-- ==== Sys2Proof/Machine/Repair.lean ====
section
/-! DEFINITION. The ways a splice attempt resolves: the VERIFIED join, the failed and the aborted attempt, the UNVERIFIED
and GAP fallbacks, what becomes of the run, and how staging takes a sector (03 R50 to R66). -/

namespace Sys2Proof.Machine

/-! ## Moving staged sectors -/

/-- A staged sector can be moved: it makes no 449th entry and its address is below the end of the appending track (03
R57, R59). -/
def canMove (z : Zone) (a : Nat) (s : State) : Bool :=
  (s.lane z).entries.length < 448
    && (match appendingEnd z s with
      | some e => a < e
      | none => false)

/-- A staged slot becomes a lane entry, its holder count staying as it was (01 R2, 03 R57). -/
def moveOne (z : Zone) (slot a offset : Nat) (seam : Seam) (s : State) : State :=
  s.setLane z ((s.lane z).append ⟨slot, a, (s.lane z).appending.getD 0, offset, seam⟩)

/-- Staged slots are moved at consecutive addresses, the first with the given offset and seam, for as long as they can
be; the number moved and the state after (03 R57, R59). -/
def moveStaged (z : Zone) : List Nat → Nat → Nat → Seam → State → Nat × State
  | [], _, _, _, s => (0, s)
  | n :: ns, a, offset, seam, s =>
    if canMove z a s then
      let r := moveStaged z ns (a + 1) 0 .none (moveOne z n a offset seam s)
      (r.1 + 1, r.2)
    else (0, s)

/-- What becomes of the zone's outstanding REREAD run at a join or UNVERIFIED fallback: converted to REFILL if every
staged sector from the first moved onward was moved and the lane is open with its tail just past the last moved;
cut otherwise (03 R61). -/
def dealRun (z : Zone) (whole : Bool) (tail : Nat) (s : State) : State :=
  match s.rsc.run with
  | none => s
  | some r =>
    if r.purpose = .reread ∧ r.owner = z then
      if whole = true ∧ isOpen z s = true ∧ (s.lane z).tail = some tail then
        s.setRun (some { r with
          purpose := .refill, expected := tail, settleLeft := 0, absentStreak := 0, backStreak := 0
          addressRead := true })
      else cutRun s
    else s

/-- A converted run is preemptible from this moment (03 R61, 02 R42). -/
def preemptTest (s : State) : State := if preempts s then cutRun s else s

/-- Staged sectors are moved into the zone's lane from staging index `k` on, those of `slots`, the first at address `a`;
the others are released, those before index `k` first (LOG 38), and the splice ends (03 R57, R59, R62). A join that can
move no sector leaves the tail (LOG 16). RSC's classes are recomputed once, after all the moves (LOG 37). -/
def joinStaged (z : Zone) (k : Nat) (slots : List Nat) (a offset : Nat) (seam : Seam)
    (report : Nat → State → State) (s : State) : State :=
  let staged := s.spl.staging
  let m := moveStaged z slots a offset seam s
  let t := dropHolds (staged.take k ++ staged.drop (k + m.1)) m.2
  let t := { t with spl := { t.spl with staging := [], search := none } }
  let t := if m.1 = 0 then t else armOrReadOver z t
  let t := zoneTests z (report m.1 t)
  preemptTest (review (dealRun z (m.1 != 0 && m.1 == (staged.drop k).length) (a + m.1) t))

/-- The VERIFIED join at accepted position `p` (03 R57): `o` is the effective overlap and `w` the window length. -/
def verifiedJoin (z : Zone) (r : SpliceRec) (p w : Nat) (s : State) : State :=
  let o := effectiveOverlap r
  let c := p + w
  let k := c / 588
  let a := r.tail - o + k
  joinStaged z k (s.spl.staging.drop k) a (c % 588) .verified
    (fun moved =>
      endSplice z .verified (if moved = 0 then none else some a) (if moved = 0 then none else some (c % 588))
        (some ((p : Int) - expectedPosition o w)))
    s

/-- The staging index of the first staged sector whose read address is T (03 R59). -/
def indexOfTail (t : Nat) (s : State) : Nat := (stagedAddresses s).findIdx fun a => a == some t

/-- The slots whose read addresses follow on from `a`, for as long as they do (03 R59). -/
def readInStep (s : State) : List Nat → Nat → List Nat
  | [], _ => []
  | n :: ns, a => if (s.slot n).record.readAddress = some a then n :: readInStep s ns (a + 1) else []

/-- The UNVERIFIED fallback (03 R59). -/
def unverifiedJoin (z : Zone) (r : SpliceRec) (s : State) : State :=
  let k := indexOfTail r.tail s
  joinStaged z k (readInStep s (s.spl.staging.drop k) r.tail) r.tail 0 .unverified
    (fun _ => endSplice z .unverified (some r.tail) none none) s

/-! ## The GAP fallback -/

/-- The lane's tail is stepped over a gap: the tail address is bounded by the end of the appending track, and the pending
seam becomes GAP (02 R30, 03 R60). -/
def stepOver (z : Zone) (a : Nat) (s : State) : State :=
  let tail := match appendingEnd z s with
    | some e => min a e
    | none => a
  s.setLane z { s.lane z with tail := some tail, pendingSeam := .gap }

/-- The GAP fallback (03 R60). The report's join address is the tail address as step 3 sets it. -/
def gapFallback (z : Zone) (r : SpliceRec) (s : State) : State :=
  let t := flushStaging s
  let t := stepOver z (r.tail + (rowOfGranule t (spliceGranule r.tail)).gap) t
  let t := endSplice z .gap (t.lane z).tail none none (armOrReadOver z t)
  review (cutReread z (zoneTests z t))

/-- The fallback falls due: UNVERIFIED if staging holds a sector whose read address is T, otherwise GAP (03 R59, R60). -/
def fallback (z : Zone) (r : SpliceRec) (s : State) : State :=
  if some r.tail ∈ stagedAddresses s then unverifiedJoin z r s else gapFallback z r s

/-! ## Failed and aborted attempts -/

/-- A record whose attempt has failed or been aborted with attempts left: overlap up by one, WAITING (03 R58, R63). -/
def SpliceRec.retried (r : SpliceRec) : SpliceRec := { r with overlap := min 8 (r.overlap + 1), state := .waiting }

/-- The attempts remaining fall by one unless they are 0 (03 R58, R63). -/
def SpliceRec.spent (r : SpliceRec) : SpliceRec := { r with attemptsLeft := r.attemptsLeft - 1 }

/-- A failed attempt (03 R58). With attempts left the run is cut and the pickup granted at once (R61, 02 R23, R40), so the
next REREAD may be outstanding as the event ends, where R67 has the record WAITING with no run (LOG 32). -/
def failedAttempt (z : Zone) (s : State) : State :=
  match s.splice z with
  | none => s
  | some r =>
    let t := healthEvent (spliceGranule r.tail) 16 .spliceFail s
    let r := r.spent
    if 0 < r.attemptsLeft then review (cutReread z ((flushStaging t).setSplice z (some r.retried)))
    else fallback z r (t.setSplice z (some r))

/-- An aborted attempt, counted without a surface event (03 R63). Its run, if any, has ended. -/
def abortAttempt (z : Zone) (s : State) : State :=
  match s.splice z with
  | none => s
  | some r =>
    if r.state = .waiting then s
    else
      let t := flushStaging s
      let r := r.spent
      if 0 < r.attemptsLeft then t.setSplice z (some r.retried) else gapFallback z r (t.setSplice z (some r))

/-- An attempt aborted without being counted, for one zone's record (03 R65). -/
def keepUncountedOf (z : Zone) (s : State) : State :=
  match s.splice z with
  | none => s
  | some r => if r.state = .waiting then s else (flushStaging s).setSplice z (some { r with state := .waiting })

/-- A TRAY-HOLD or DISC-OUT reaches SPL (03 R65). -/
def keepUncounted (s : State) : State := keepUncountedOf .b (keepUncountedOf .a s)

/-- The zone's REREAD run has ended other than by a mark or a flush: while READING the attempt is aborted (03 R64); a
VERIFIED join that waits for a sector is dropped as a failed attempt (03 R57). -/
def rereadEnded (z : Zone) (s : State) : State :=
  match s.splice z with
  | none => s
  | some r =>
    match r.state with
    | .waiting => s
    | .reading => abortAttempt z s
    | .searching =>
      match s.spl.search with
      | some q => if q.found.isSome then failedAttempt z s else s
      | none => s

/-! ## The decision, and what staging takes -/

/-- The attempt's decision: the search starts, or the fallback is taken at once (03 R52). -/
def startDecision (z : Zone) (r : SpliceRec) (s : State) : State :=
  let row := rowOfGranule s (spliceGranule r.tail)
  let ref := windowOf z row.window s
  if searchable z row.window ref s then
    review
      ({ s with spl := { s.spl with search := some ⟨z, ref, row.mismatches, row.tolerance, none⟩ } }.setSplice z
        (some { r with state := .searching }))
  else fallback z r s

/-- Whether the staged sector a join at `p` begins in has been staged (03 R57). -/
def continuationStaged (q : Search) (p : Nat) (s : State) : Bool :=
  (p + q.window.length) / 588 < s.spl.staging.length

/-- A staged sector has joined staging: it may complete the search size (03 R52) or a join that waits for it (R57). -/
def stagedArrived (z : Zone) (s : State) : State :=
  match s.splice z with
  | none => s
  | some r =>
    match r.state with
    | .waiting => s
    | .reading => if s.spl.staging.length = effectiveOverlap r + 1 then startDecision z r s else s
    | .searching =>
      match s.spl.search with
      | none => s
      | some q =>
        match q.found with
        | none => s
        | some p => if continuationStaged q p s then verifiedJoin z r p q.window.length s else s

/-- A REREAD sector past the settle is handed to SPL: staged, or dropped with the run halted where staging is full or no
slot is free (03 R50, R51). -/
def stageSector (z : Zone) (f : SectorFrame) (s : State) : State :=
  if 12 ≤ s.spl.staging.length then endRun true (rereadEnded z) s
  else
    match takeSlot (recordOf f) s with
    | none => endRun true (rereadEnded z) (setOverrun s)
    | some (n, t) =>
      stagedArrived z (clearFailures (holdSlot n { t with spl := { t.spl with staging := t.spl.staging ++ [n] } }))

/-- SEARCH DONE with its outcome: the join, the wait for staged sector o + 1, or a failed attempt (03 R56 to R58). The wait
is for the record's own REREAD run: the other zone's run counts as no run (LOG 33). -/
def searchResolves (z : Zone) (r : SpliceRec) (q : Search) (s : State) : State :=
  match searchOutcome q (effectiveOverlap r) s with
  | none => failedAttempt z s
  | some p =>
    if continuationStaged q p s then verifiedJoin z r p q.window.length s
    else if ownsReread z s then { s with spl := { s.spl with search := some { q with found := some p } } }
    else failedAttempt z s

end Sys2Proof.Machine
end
────────────────
» **TASK DETAILS**
Send back exactly the lines of the listing above starting at the one with "search := none" and ending at the one with "do (03 R59). -/", inclusive, and no others.

» **FINISHED TASK**
  let t := { t with spl := { t.spl with staging := [], search := none } }
  let t := if m.1 = 0 then t else armOrReadOver z t
  let t := zoneTests z (report m.1 t)
  preemptTest (review (dealRun z (m.1 != 0 && m.1 == (staged.drop k).length) (a + m.1) t))

/-- The VERIFIED join at accepted position `p` (03 R57): `o` is the effective overlap and `w` the window length. -/
def verifiedJoin (z : Zone) (r : SpliceRec) (p w : Nat) (s : State) : State :=
  let o := effectiveOverlap r
  let c := p + w
  let k := c / 588
  let a := r.tail - o + k
  joinStaged z k (s.spl.staging.drop k) a (c % 588) .verified
    (fun moved =>
      endSplice z .verified (if moved = 0 then none else some a) (if moved = 0 then none else some (c % 588))
        (some ((p : Int) - expectedPosition o w)))
    s

/-- The staging index of the first staged sector whose read address is T (03 R59). -/
def indexOfTail (t : Nat) (s : State) : Nat := (stagedAddresses s).findIdx fun a => a == some t

/-- The slots whose read addresses follow on from `a`, for as long as they do (03 R59). -/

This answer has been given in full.